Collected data
+ + + + +

-- ==== Sys2Proof/Laws/Frames.lean ====
section
/-! SUPPORT. Laws/Frames.lean: for each operation on the device, the most it can change (`Dev.mask`). -/

namespace Sys2Proof.Machine

@[simp] theorem Dev.fset_mask {F : Nat} (hF : 8 &&& F = 8) (d : Dev) (f : Field) (i : Nat) (v : Nat) :
    (Dev.fset d f i v).mask F = d.mask F := by
  refine Dev.mask_sub hF ?_
  unfold Dev.fset
  simp

@[simp] theorem Dev.fcount_mask {F : Nat} (hF : 8 &&& F = 8) (d : Dev) (f : Field) (i : Nat) (n : Nat) :
    (Dev.fcount d f i n).mask F = d.mask F := by
  refine Dev.mask_sub hF ?_
  unfold Dev.fcount
  simp

@[simp] theorem Dev.fwrap_mask {F : Nat} (hF : 8 &&& F = 8) (d : Dev) (f : Field) (i : Nat) :
    (Dev.fwrap d f i).mask F = d.mask F := by
  refine Dev.mask_sub hF ?_
  unfold Dev.fwrap
  simp

@[simp] theorem Dev.setUnit_mask {F : Nat} (hF : 16 &&& F = 16) (d : Dev) (cls : Nat) (inst : Nat) (u : UnitPage) :
    (Dev.setUnit d cls inst u).mask F = d.mask F := by
  refine Dev.mask_sub hF ?_
  unfold Dev.setUnit
  simp

@[simp] theorem Dev.onUnit_mask {F : Nat} (hF : 16 &&& F = 16) (d : Dev) (cls : Nat) (inst : Nat) (f : UnitPage → UnitPage) :
    (Dev.onUnit d cls inst f).mask F = d.mask F := by
  refine Dev.mask_sub hF ?_
  unfold Dev.onUnit
  simp

@[simp] theorem Dev.raise_mask {F : Nat} (hF : 32 &&& F = 32) (d : Dev) (r : RawRec) :
    (Dev.raise d r).mask F = d.mask F := by
  refine Dev.mask_sub hF ?_
  unfold Dev.raise
  simp

@[simp] theorem Dev.record_mask {F : Nat} (hF : 32 &&& F = 32) (d : Dev) (code : Nat) (cls : Nat) (inst : Nat) (p0 : Nat) (p1 : Nat) (p2 : Nat) :
    (Dev.record d code cls inst p0 p1 p2).mask F = d.mask F := by
  refine Dev.mask_sub hF ?_
  unfold Dev.record
  simp

@[simp] theorem Dev.signal_mask {F : Nat} (hF : 4194304 &&& F = 4194304) (d : Dev) (v : Nat) :
    (Dev.signal d v).mask F = d.mask F := by
  refine Dev.mask_sub hF ?_
  unfold Dev.signal
  simp

@[simp] theorem Dev.errorSignal_mask {F : Nat} (hF : 4194336 &&& F = 4194336) (d : Dev) (ucf : Bool) :
    (Dev.errorSignal d ucf).mask F = d.mask F := by
  refine Dev.mask_sub hF ?_
  unfold Dev.errorSignal
  simp

@[simp] theorem Dev.busy_mask {F : Nat} (hF : 8 &&& F = 8) (d : Dev) (f : Field) (p : Nat) (before : Nat) (after : Nat) :
    (Dev.busy d f p before after).mask F = d.mask F := by
  refine Dev.mask_sub hF ?_
  unfold Dev.busy
  simp

@[simp] theorem Dev.pgErrSub_mask {F : Nat} (hF : 4194352 &&& F = 4194352) (d : Dev) (cls : Nat) (inst : Nat) (bs : Nat) (code : Nat) (sub : Nat) (p0 : Nat) (p1 : Nat) (p2 : Nat) (always : Bool) :
    (Dev.pgErrSub d cls inst bs code sub p0 p1 p2 always).mask F = d.mask F := by
  refine Dev.mask_sub hF ?_
  unfold Dev.pgErrSub
  simp

@[simp] theorem Dev.pgErr_mask {F : Nat} (hF : 4194352 &&& F = 4194352) (d : Dev) (cls : Nat) (inst : Nat) (bs : Nat) (code : Nat) (p0 : Nat) (p1 : Nat) (p2 : Nat) :
    (Dev.pgErr d cls inst bs code p0 p1 p2).mask F = d.mask F := by
  refine Dev.mask_sub hF ?_
  unfold Dev.pgErr
  simp

@[simp] theorem Dev.setPhase_mask {F : Nat} (hF : 33 &&& F = 33) (d : Dev) (p : DevPhase) :
    (Dev.setPhase d p).mask F = d.mask F := by
  refine Dev.mask_sub hF ?_
  unfold Dev.setPhase
  simp

@[simp] theorem Dev.badAccess_mask {F : Nat} (hF : 40 &&& F = 40) (d : Dev) (off : Nat) (source : Nat) (barrier : Nat) (resv : Bool) (partial_ : Bool) (write : Bool) :
    (Dev.badAccess d off source barrier resv partial_ write).mask F = d.mask F := by
  refine Dev.mask_sub hF ?_
  unfold Dev.badAccess
  simp

@[simp] theorem Dev.host_mask {F : Nat} (d : Dev) (f : Dev → Dev) (hf : ∀ d, (f d).mask F = d.mask F) : (d.host f).mask F = d.mask F := by
  simp [Dev.host, hf]

@[simp] theorem Dev.setTile_mask {F : Nat} (hF : 256 &&& F = 256) (d : Dev) (p : Nat) (t : Tile) :
    (Dev.setTile d p t).mask F = d.mask F := by
  refine Dev.mask_sub hF ?_
  unfold Dev.setTile
  simp

@[simp] theorem Dev.onTile_mask {F : Nat} (hF : 256 &&& F = 256) (d : Dev) (p : Nat) (f : Tile → Tile) :
    (Dev.onTile d p f).mask F = d.mask F := by
  refine Dev.mask_sub hF ?_
  unfold Dev.onTile
  simp

@[simp] theorem Dev.doorbell_mask {F : Nat} (hF : 256 &&& F = 256) (d : Dev) (kind : Nat) (src : Nat) :
    (Dev.doorbell d kind src).mask F = d.mask F := by
  refine Dev.mask_sub hF ?_
  unfold Dev.doorbell
  try dsimp only
  repeat' first
    | (simp; done)
    | (split <;> first | (rename_i hp; cases Dev.fst_of_eq hp; clear hp) | (rename_i hp; cases Dev.snd_of_eq hp; clear hp) | skip)
    | (refine (Dev.mask_foldl _ ?_ _ _).trans ?_)
    | intro _ _
    | intro _
    | dsimp only

@[simp] theorem Dev.setCq_mask {F : Nat} (hF : 2097152 &&& F = 2097152) (d : Dev) (q : Nat) (c : Cq) :
    (Dev.setCq d q c).mask F = d.mask F := by
  refine Dev.mask_sub hF ?_
  unfold Dev.setCq
  simp

@[simp] theorem Dev.setSq_mask {F : Nat} (hF : 2097152 &&& F = 2097152) (d : Dev) (q : Nat) (c : Sq) :
    (Dev.setSq d q c).mask F = d.mask F := by
  refine Dev.mask_sub hF ?_
  unfold Dev.setSq
  simp

@[simp] theorem Dev.dropCompletions_mask {F : Nat} (hF : 40 &&& F = 40) (d : Dev) (n : Nat) :
    (Dev.dropCompletions d n).mask F = d.mask F := by
  refine Dev.mask_sub hF ?_
  unfold Dev.dropCompletions
  simp

@[simp] theorem Dev.postCq_mask {F : Nat} (hF : 2097192 &&& F = 2097192) (d : Dev) (q : Nat) (e : CqEntry) :
    (Dev.postCq d q e).mask F = d.mask F := by
  refine Dev.mask_sub hF ?_
  unfold Dev.postCq
  simp

@[simp] theorem Dev.postUnsolicited_mask {F : Nat} (hF : 2097192 &&& F = 2097192) (d : Dev) (kind : Nat) (status : Nat) (p0 : Nat) (p1 : Nat) (p2 : Nat) :
    (Dev.postUnsolicited d kind status p0 p1 p2).mask F = d.mask F := by
  refine Dev.mask_sub hF ?_
  unfold Dev.postUnsolicited
  simp

@[simp] theorem Dev.complete_mask {F : Nat} (hF : 2097192 &&& F = 2097192) (d : Dev) (c : HostCmd) (status : Nat) (p0 : Nat) (p1 : Nat) :
    (Dev.complete d c status p0 p1).mask F = d.mask F := by
  refine Dev.mask_sub hF ?_
  unfold Dev.complete
  simp

@[simp] theorem Dev.tileCompletion_mask {F : Nat} (hF : 2097192 &&& F = 2097192) (d : Dev) (p : Nat) (status : Nat) (p1 : Nat) (p2 : Nat) :
    (Dev.tileCompletion d p status p1 p2).mask F = d.mask F := by
  refine Dev.mask_sub hF ?_
  unfold Dev.tileCompletion
  simp

@[simp] theorem Dev.pokeBytes_mask {F : Nat} (hF : 67108864 &&& F = 67108864) (d : Dev) (a : Nat) (bs : List Nat) :
    (Dev.pokeBytes d a bs).mask F = d.mask F := by
  refine Dev.mask_sub hF ?_
  unfold Dev.pokeBytes
  simp

@[simp] theorem Dev.setLine_mask {F : Nat} (hF : 2048 &&& F = 2048) (d : Dev) (line : Nat) (p : Bool) :
    (Dev.setLine d line p).mask F = d.mask F := by
  refine Dev.mask_sub hF ?_
  unfold Dev.setLine
  simp

@[simp] theorem Dev.stackPoison_mask {F : Nat} (hF : 4194352 &&& F = 4194352) (d : Dev) (a : Nat) (how : Nat) :
    (Dev.stackPoison d a how).mask F = d.mask F := by
  refine Dev.mask_sub hF ?_
  unfold Dev.stackPoison
  simp

@[simp] theorem Dev.setEntry_mask {F : Nat} (hF : 4096 &&& F = 4096) (d : Dev) (h : Nat) (r : Region) :
    (Dev.setEntry d h r).mask F = d.mask F := by
  refine Dev.mask_sub hF ?_
  unfold Dev.setEntry
  simp

@[simp] theorem Dev.fresh_mask {F : Nat} (h : 134217728 &&& F = 134217728) (d : Dev) : d.fresh.2.mask F = d.mask F := by
  simp [Dev.fresh, Dev.mask_free h]

@[simp] theorem Dev.setFelt_mask {F : Nat} (hF : 128 &&& F = 128) (d : Dev) (a : Nat) (b : Nat) (x : FeltLink) :
    (Dev.setFelt d a b x).mask F = d.mask F := by
  refine Dev.mask_sub hF ?_
  unfold Dev.setFelt
  simp

@[simp] theorem Dev.rehealth_mask {F : Nat} (hF : 4136 &&& F = 4136) (d : Dev) (i : Nat) :
    (Dev.rehealth d i).mask F = d.mask F := by
  refine Dev.mask_sub hF ?_
  unfold Dev.rehealth
  simp

@[simp] theorem Dev.rehealthAll_mask {F : Nat} (hF : 4136 &&& F = 4136) (d : Dev) (l : List Nat) :
    (Dev.rehealthAll d l).mask F = d.mask F := by
  refine Dev.mask_sub hF ?_
  unfold Dev.rehealthAll
  simp

@[simp] theorem Dev.checkDegraded_mask {F : Nat} (hF : 33 &&& F = 33) (d : Dev) :
    (Dev.checkDegraded d).mask F = d.mask F := by
  refine Dev.mask_sub hF ?_
  unfold Dev.checkDegraded
  simp

@[simp] theorem Dev.refresh_mask {F : Nat} (hF : 4137 &&& F = 4137) (d : Dev) (i : Nat) :
    (Dev.refresh d i).mask F = d.mask F := by
  refine Dev.mask_sub hF ?_
  unfold Dev.refresh
  simp

@[simp] theorem Dev.setBar_mask {F : Nat} (hF : 65536 &&& F = 65536) (d : Dev) (b : Nat) (x : Barrier) :
    (Dev.setBar d b x).mask F = d.mask F := by
  refine Dev.mask_sub hF ?_
  unfold Dev.setBar
  simp

@[simp] theorem Dev.releaseArrivals_mask {F : Nat} (hF : 65792 &&& F = 65792) (d : Dev) (b : Nat) (status : Nat) (tiles : List Nat) (host : Bool) :
    (Dev.releaseArrivals d b status tiles host).mask F = d.mask F := by
  refine Dev.mask_sub hF ?_
  unfold Dev.releaseArrivals
  simp

@[simp] theorem Dev.releaseBar_mask {F : Nat} (hF : 65792 &&& F = 65792) (d : Dev) (b : Nat) :
    (Dev.releaseBar d b).mask F = d.mask F := by
  refine Dev.mask_sub hF ?_
  unfold Dev.releaseBar
  simp

@[simp] theorem Dev.breakBar_mask {F : Nat} (hF : 332064 &&& F = 332064) (d : Dev) (b cause : Nat) :
    (d.breakBar b cause).mask F = d.mask F := by
  refine Dev.mask_sub hF ?_
  unfold Dev.breakBar
  simp

@[simp] theorem Dev.breakAll_mask {F : Nat} (hF : 134549792 &&& F = 134549792) (d : Dev) :
    (Dev.breakAll d).mask F = d.mask F := by
  refine Dev.mask_sub hF ?_
  unfold Dev.breakAll
  simp

@[simp] theorem Dev.setStack_mask {F : Nat} (hF : 1024 &&& F = 1024) (d : Dev) (s : Nat) (x : Stack) :
    (Dev.setStack d s x).mask F = d.mask F := by
  refine Dev.mask_sub hF ?_
  unfold Dev.setStack
  simp

@[simp] theorem Dev.onStack_mask {F : Nat} (hF : 1024 &&& F = 1024) (d : Dev) (s : Nat) (f : Stack → Stack) :
    (Dev.onStack d s f).mask F = d.mask F := by
  refine Dev.mask_sub hF ?_
  unfold Dev.onStack
  simp

@[simp] theorem Dev.dkEvent_mask {F : Nat} (hF : 4096 &&& F = 4096) (d : Dev) (e : DkEvent) :
    (Dev.dkEvent d e).mask F = d.mask F := by
  refine Dev.mask_sub hF ?_
  unfold Dev.dkEvent
  simp

@[simp] theorem Dev.worsen_mask {F : Nat} (hF : 4137 &&& F = 4137) (d : Dev) (s : Nat) (h : Nat) :
    (Dev.worsen d s h).mask F = d.mask F := by
  refine Dev.mask_sub hF ?_
  unfold Dev.worsen
  simp

@[simp] theorem Dev.activateRow_mask {F : Nat} (hF : 1024 &&& F = 1024) (d : Dev) (s : Nat) (row : Nat) :
    (Dev.activateRow d s row).mask F = d.mask F := by
  refine Dev.mask_sub hF ?_
  unfold Dev.activateRow
  simp

@[simp] theorem Dev.lowerBin_mask {F : Nat} (hF : 8389640 &&& F = 8389640) (d : Dev) (s : Nat) (row : Nat) :
    (Dev.lowerBin d s row).mask F = d.mask F := by
  refine Dev.mask_sub hF ?_
  unfold Dev.lowerBin
  simp; (repeat' split) <;> simp

@[simp] theorem Dev.requestScrub_mask {F : Nat} (hF : 1032 &&& F = 1032) (d : Dev) (s : Nat) (line : Nat) :
    (Dev.requestScrub d s line).mask F = d.mask F := by
  refine Dev.mask_sub hF ?_
  unfold Dev.requestScrub
  simp

@[simp] theorem Dev.correctedRead_mask {F : Nat} (hF : 12588089 &&& F = 12588089) (d : Dev) (a : Nat) (symbols : Nat) (row : Nat) (retention : Bool) (scrub : Bool) :
    (Dev.correctedRead d a symbols row retention scrub).mask F = d.mask F := by
  refine Dev.mask_sub hF ?_
  unfold Dev.correctedRead
  simp

@[simp] theorem Dev.uncorrectableRead_mask {F : Nat} (hF : 4201529 &&& F = 4201529) (d : Dev) (a : Nat) (row : Nat) :
    (Dev.uncorrectableRead d a row).mask F = d.mask F := by
  refine Dev.mask_sub hF ?_
  unfold Dev.uncorrectableRead
  simp

@[simp] theorem Dev.cellsGone_mask {F : Nat} (hF : 1024 &&& F = 1024) (d : Dev) (a : Nat) :
    (Dev.cellsGone d a).mask F = d.mask F := by
  refine Dev.mask_sub hF ?_
  unfold Dev.cellsGone
  simp

@[simp] theorem Dev.disturb_mask {F : Nat} (hF : 3072 &&& F = 3072) (d : Dev) (m : Mem) (a : Nat) (ecc : Ecc) :
    (Dev.disturb d m a ecc).mask F = d.mask F := by
  refine Dev.mask_sub hF ?_
  unfold Dev.disturb
  simp

@[simp] theorem Dev.noteRead_mask {F : Nat} (hF : 12590137 &&& F = 12590137) (d : Dev) (a : Nat) (scrub : Bool) :
    (Dev.noteRead d a scrub).1.mask F = d.mask F := by
  refine Dev.mask_sub hF ?_
  unfold Dev.noteRead
  (repeat' split) <;> simp

@[simp] theorem Dev.dieRead_mask {F : Nat} (hF : 12590137 &&& F = 12590137) (d : Dev) (m : Mem) (a : Nat) (ecc : Ecc) (scrub : Bool) :
    (Dev.dieRead d m a ecc scrub).1.mask F = d.mask F := by
  refine Dev.mask_sub hF ?_
  unfold Dev.dieRead
  simp

@[simp] theorem Dev.dieModify_mask {F : Nat} (hF : 79699001 &&& F = 79699001) (d : Dev) (a : Nat) (scrub : Bool) :
    (Dev.dieModify d a scrub).1.mask F = d.mask F := by
  refine Dev.mask_sub hF ?_
  unfold Dev.dieModify
  simp; (repeat' split) <;> simp

@[simp] theorem Dev.markWrite_mask {F : Nat} (hF : 4196400 &&& F = 4196400) (d : Dev) (a : Nat) (whole : Bool) (poison : Bool) (found : Nat) :
    (Dev.markWrite d a whole poison found).mask F = d.mask F := by
  refine Dev.mask_sub hF ?_
  unfold Dev.markWrite
  simp

@[simp] theorem Dev.openLine_mask {F : Nat} (hF : 79699001 &&& F = 79699001) (d : Dev) (a : Nat) (whole : Bool) :
    (Dev.openLine d a whole).1.mask F = d.mask F := by
  refine Dev.mask_sub hF ?_
  unfold Dev.openLine
  simp

@[simp] theorem Dev.writeLine_mask {F : Nat} (hF : 79699001 &&& F = 79699001) (d : Dev) (a : Nat) (bs : List Nat) (poison : Bool) :
    (Dev.writeLine d a bs poison).mask F = d.mask F := by
  refine Dev.mask_sub hF ?_
  unfold Dev.writeLine
  simp

@[simp] theorem Dev.writeBytes_mask {F : Nat} (hF : 79699001 &&& F = 79699001) (d : Dev) (a : Nat) (bs : List Nat) (poison : Bool) :
    (Dev.writeBytes d a bs poison).mask F = d.mask F := by
  refine Dev.mask_sub hF ?_
  unfold Dev.writeBytes
  simp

+ + + + +

◆ Work request
How many lines in the entries contain the string "after"? Answer with the number only.

◆ Task answer
2